REQUIREMENT
What is needed is every line of the material that contains "hlen".

***

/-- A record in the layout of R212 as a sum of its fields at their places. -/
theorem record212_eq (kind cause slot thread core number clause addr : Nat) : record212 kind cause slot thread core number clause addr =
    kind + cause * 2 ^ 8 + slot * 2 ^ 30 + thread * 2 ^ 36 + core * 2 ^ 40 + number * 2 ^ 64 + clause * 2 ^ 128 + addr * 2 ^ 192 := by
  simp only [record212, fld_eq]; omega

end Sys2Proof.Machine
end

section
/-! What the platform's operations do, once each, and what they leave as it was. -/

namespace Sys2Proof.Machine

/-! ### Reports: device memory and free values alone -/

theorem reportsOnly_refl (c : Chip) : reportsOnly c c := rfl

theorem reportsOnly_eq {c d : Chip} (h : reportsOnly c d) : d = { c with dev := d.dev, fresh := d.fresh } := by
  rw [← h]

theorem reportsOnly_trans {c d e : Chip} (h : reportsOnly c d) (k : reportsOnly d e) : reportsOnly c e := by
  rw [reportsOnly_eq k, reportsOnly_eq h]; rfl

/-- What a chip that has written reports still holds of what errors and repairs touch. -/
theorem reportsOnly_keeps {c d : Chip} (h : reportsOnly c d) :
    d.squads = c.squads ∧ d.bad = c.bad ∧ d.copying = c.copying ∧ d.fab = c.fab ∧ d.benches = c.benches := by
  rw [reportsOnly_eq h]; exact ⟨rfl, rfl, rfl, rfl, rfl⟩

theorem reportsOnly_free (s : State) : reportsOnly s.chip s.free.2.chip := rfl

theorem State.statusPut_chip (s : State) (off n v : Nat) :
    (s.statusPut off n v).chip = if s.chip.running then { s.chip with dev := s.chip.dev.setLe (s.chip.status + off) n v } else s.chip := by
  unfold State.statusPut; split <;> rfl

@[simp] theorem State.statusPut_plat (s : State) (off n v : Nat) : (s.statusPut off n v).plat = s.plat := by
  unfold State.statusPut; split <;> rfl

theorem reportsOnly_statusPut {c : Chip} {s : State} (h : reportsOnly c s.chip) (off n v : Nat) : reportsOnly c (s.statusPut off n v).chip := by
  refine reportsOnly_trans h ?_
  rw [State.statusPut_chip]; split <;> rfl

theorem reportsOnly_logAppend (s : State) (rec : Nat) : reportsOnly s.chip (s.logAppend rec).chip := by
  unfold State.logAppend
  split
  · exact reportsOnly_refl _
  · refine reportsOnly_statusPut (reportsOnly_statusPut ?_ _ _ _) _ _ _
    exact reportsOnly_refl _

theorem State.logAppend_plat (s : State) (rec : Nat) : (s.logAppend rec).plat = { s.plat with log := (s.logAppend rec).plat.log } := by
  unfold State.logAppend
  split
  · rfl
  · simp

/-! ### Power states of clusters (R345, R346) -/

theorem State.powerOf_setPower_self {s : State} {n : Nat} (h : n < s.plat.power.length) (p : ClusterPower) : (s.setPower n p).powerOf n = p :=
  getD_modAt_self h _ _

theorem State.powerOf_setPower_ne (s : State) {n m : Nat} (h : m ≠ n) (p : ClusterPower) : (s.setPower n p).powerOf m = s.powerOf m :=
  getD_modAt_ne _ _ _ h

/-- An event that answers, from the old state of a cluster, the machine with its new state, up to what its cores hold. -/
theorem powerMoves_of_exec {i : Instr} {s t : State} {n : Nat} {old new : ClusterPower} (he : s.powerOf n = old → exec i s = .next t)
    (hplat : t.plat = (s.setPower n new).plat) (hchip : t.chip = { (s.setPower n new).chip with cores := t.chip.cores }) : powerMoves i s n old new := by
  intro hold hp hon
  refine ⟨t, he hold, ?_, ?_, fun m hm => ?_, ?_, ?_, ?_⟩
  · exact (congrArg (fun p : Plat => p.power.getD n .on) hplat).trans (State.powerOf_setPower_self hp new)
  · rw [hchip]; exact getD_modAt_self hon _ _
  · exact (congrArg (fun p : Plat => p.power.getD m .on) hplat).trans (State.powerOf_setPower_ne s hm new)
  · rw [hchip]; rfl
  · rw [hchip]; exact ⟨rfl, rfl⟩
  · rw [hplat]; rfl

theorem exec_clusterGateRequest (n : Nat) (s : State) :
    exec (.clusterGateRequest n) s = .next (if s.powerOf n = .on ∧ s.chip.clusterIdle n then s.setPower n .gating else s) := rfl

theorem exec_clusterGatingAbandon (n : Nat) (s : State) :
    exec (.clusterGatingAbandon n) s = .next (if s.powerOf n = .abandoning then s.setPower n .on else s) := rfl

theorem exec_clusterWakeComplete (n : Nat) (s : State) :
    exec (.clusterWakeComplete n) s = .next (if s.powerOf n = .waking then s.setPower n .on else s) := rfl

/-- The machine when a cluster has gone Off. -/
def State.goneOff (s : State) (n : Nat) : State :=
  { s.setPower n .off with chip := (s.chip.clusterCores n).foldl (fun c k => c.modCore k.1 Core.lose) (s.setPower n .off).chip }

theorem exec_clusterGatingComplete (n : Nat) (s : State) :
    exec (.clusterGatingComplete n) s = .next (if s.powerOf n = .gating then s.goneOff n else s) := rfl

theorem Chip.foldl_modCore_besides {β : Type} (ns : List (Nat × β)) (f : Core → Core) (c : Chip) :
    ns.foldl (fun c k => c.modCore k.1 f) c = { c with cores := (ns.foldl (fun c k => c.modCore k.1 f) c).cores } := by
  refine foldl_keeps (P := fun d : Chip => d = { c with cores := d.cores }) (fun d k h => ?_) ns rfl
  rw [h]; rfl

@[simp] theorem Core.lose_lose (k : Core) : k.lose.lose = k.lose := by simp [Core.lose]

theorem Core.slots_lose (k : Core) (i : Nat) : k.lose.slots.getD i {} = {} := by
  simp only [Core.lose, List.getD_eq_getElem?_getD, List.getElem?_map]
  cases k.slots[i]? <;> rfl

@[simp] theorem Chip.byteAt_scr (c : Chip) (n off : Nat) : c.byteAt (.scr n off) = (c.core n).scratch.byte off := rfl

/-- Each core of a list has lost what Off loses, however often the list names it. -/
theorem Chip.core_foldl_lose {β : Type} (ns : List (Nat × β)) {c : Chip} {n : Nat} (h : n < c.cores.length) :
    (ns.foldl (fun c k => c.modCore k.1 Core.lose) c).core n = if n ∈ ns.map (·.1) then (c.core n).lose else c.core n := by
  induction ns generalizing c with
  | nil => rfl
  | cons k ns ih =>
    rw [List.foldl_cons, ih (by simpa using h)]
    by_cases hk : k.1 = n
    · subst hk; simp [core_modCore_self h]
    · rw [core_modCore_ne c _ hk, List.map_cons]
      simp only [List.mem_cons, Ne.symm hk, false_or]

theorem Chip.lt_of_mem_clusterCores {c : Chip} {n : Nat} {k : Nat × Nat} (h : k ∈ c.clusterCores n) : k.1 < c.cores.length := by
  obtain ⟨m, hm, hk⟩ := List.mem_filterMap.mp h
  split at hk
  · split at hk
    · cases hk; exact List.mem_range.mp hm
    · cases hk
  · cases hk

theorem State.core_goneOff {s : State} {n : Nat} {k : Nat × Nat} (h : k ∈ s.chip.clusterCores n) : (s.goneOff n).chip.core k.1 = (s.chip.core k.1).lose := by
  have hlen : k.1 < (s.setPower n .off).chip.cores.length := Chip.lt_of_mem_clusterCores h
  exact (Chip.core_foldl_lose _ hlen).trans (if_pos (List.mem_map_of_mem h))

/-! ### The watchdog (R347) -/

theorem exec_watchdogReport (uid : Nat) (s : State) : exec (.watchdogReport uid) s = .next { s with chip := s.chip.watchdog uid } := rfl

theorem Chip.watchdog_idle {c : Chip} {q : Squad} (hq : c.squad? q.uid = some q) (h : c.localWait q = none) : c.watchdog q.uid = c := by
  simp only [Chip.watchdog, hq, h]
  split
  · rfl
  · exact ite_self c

***

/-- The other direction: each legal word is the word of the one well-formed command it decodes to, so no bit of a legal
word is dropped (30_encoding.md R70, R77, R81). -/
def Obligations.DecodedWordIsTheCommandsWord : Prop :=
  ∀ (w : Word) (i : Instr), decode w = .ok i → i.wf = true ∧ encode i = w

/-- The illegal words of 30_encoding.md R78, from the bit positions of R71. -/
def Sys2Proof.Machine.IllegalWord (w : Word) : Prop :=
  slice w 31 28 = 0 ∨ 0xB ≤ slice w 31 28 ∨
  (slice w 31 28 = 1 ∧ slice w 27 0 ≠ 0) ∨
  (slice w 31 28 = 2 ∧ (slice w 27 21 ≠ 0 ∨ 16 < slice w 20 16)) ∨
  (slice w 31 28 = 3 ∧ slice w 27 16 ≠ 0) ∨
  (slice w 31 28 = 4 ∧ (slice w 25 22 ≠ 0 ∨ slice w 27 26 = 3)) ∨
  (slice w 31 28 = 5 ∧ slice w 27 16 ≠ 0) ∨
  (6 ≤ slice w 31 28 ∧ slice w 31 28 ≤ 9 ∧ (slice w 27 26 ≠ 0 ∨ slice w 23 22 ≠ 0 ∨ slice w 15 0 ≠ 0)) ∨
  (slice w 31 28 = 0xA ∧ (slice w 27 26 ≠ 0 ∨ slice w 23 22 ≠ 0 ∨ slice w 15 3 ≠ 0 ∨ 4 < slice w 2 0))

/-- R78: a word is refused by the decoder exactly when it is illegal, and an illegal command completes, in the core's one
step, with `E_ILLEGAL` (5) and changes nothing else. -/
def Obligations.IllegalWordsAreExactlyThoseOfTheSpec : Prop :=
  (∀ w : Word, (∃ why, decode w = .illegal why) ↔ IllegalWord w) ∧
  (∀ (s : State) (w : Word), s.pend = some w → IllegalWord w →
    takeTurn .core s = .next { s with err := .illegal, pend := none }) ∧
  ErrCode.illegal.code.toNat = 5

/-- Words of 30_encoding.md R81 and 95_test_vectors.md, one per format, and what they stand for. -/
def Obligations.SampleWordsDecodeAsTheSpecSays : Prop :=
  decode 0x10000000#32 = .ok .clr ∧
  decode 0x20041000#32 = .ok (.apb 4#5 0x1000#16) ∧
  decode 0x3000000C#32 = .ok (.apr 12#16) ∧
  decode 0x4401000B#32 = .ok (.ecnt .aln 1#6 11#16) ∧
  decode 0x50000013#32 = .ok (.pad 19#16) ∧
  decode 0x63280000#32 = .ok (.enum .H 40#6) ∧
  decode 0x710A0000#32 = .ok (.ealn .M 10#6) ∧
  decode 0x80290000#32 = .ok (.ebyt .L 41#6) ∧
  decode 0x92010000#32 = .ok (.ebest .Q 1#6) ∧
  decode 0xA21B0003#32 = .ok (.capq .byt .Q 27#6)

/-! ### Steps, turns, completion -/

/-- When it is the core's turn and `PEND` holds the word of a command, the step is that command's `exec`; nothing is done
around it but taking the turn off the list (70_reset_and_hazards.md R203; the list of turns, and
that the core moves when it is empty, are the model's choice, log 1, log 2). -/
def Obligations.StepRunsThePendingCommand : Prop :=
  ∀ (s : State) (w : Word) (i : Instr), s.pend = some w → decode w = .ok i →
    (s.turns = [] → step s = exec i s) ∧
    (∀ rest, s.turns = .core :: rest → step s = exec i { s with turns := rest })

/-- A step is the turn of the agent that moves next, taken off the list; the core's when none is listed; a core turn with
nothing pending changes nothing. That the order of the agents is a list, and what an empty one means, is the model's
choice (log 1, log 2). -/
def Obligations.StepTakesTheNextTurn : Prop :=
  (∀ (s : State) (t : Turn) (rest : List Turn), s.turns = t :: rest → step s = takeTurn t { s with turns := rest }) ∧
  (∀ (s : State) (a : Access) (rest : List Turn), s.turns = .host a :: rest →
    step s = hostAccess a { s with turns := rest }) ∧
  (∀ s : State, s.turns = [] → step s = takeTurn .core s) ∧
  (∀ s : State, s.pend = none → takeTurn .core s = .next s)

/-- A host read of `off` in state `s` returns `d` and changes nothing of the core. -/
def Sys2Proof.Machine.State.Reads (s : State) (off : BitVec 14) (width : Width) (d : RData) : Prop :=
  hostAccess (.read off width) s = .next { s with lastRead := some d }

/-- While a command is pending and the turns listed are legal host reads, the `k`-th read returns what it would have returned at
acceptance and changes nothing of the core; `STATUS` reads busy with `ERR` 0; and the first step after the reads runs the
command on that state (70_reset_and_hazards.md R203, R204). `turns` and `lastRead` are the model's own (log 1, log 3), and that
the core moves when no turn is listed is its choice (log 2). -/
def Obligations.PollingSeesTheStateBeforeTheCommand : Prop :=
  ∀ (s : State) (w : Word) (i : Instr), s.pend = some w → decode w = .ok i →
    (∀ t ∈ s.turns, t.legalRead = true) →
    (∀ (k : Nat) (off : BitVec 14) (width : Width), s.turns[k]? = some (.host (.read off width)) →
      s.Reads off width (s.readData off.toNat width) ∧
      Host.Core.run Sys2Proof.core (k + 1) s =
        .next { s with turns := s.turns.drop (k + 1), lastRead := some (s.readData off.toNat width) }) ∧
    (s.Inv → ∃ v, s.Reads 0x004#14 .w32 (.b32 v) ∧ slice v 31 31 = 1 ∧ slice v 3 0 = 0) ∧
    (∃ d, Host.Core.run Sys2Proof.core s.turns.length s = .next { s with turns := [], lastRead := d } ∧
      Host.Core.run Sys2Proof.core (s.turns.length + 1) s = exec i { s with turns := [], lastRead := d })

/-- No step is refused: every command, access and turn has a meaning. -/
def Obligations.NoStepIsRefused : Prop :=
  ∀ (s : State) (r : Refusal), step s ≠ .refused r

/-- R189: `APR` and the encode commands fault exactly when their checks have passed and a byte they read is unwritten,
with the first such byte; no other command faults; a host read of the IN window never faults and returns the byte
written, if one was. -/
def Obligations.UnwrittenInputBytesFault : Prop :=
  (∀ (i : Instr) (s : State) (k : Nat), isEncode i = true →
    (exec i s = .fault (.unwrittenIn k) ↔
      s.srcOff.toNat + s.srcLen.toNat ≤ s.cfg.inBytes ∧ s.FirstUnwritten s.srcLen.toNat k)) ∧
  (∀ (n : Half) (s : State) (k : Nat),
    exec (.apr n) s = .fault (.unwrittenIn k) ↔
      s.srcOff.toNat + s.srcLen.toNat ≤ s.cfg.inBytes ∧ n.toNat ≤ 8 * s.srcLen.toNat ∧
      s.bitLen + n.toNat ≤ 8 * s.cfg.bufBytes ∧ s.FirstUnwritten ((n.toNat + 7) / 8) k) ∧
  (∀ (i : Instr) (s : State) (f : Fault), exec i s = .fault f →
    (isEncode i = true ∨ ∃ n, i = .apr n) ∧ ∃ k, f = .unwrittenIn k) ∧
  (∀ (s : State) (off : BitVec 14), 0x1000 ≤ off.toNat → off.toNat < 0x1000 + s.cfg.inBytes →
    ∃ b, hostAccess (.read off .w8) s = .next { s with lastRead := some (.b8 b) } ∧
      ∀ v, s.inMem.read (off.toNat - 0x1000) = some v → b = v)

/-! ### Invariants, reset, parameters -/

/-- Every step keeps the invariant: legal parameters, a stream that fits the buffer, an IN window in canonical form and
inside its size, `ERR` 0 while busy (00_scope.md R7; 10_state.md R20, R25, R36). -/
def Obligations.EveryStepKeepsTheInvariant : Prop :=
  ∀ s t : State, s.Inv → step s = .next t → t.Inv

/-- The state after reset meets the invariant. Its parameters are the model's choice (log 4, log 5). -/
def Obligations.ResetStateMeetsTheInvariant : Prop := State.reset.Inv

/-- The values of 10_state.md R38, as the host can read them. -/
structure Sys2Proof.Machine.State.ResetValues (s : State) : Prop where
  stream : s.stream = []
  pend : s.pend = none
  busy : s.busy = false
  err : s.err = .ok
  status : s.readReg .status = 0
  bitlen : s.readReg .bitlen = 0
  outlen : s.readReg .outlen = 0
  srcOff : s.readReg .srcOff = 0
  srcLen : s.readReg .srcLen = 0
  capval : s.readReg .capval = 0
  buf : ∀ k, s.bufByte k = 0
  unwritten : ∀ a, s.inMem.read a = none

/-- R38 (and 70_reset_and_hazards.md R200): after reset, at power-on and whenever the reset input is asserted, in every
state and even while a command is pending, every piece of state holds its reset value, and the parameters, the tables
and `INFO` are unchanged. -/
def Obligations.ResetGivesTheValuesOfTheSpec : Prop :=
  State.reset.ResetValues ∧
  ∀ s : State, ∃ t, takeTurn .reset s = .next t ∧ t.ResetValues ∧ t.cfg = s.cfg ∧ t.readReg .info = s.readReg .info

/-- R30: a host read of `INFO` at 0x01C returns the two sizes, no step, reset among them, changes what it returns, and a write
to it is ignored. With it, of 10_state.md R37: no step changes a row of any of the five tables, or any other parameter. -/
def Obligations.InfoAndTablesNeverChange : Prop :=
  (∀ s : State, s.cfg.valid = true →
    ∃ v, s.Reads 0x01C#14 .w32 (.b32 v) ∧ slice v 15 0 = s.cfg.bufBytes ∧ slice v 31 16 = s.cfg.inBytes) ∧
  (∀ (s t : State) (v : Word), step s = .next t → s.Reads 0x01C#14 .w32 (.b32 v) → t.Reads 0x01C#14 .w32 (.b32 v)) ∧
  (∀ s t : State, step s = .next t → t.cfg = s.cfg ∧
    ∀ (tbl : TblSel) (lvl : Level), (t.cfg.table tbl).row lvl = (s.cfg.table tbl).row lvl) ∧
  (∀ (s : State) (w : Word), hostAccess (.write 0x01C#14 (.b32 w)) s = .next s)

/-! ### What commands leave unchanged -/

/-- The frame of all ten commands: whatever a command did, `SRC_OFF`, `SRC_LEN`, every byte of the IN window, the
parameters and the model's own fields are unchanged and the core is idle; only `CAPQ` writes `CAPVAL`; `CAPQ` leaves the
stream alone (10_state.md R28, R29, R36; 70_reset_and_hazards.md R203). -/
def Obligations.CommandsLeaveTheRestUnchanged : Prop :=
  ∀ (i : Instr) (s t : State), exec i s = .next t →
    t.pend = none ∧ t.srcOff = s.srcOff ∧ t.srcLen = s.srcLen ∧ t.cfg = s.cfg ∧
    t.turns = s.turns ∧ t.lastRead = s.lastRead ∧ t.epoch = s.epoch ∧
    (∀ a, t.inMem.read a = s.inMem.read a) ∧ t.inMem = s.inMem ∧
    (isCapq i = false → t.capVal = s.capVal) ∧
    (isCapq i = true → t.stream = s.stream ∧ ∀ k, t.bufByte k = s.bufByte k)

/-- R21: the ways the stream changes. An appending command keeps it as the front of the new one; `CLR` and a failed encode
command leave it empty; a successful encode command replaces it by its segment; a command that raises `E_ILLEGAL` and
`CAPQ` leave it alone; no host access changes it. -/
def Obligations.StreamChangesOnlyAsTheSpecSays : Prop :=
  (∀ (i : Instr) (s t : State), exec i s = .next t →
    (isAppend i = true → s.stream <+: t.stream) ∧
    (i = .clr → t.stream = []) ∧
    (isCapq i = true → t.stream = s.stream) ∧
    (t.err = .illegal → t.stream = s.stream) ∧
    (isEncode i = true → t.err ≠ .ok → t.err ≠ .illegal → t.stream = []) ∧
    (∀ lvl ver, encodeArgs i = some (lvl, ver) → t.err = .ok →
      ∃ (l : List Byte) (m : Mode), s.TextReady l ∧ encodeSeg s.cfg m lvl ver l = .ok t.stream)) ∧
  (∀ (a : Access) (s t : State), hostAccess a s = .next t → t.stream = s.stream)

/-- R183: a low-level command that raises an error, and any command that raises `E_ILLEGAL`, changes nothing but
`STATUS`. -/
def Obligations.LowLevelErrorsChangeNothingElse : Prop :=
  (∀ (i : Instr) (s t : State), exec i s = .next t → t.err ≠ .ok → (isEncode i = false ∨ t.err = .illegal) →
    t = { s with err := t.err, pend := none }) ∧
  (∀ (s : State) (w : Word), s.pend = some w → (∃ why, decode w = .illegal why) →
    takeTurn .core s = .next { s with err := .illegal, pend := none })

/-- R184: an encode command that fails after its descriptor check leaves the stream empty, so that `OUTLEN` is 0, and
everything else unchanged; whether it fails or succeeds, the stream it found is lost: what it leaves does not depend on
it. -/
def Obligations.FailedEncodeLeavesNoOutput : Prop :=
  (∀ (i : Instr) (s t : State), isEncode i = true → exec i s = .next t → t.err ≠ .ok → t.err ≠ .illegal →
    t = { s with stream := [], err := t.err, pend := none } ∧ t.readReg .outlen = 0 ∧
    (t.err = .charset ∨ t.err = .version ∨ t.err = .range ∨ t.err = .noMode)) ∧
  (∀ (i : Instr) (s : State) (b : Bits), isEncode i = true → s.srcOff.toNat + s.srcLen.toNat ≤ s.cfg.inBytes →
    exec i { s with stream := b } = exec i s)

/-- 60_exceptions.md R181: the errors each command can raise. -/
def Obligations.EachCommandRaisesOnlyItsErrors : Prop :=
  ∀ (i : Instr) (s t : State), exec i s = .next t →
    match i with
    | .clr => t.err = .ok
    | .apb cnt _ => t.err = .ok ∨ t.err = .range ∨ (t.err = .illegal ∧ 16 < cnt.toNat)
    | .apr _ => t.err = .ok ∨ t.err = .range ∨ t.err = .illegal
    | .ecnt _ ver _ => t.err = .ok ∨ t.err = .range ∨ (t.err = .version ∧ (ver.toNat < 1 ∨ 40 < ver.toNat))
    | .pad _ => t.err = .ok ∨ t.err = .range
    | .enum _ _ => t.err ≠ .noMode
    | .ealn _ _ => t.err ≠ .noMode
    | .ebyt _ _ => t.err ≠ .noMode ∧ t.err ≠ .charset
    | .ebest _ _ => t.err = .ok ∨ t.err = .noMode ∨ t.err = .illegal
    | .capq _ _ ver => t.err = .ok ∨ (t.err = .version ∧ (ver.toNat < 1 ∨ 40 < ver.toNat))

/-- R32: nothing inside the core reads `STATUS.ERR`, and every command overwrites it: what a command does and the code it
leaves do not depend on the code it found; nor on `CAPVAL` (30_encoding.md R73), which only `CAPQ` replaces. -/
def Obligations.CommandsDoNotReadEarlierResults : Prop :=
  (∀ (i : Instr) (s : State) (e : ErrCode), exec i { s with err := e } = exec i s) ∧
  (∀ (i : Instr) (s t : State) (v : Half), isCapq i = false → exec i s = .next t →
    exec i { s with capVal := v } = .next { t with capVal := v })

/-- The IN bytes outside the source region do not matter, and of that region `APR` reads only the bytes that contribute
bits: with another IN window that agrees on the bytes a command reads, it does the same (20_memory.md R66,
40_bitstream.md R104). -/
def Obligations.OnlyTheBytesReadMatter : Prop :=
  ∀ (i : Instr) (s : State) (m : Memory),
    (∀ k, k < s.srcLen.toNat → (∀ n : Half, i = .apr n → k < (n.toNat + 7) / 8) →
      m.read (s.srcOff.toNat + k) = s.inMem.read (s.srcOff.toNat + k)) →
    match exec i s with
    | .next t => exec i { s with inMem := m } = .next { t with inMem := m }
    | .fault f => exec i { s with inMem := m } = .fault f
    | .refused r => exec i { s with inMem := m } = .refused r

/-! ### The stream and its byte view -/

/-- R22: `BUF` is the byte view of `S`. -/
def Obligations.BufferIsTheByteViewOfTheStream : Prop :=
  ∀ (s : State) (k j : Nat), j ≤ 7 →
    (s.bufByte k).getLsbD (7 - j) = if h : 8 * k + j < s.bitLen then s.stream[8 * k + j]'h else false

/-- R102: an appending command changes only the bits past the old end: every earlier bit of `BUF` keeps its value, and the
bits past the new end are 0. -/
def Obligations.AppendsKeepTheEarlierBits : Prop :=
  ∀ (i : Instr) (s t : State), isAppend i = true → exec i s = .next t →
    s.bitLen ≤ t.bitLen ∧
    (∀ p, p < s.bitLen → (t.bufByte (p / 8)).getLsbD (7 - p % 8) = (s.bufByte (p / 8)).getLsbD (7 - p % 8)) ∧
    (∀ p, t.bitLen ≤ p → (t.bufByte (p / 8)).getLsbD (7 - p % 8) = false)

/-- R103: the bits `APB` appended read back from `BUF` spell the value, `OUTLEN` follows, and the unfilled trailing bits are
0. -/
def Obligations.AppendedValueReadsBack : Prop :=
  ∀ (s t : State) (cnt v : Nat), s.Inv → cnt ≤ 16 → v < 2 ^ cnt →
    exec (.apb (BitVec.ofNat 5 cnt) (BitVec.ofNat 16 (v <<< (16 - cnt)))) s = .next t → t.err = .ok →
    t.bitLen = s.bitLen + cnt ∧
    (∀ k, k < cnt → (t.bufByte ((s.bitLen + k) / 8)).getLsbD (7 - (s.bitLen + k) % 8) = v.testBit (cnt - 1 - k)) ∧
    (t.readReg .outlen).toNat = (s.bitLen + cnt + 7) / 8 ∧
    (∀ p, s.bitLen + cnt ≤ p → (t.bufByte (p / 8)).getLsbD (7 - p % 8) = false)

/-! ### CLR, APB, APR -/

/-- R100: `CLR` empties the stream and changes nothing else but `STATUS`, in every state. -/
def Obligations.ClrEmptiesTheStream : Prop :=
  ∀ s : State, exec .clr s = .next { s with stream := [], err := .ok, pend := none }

***

EXERCISE RESULT
  have hlen : k.1 < (s.setPower n .off).chip.cores.length := Chip.lt_of_mem_clusterCores h
  exact (Chip.core_foldl_lose _ hlen).trans (if_pos (List.mem_map_of_mem h))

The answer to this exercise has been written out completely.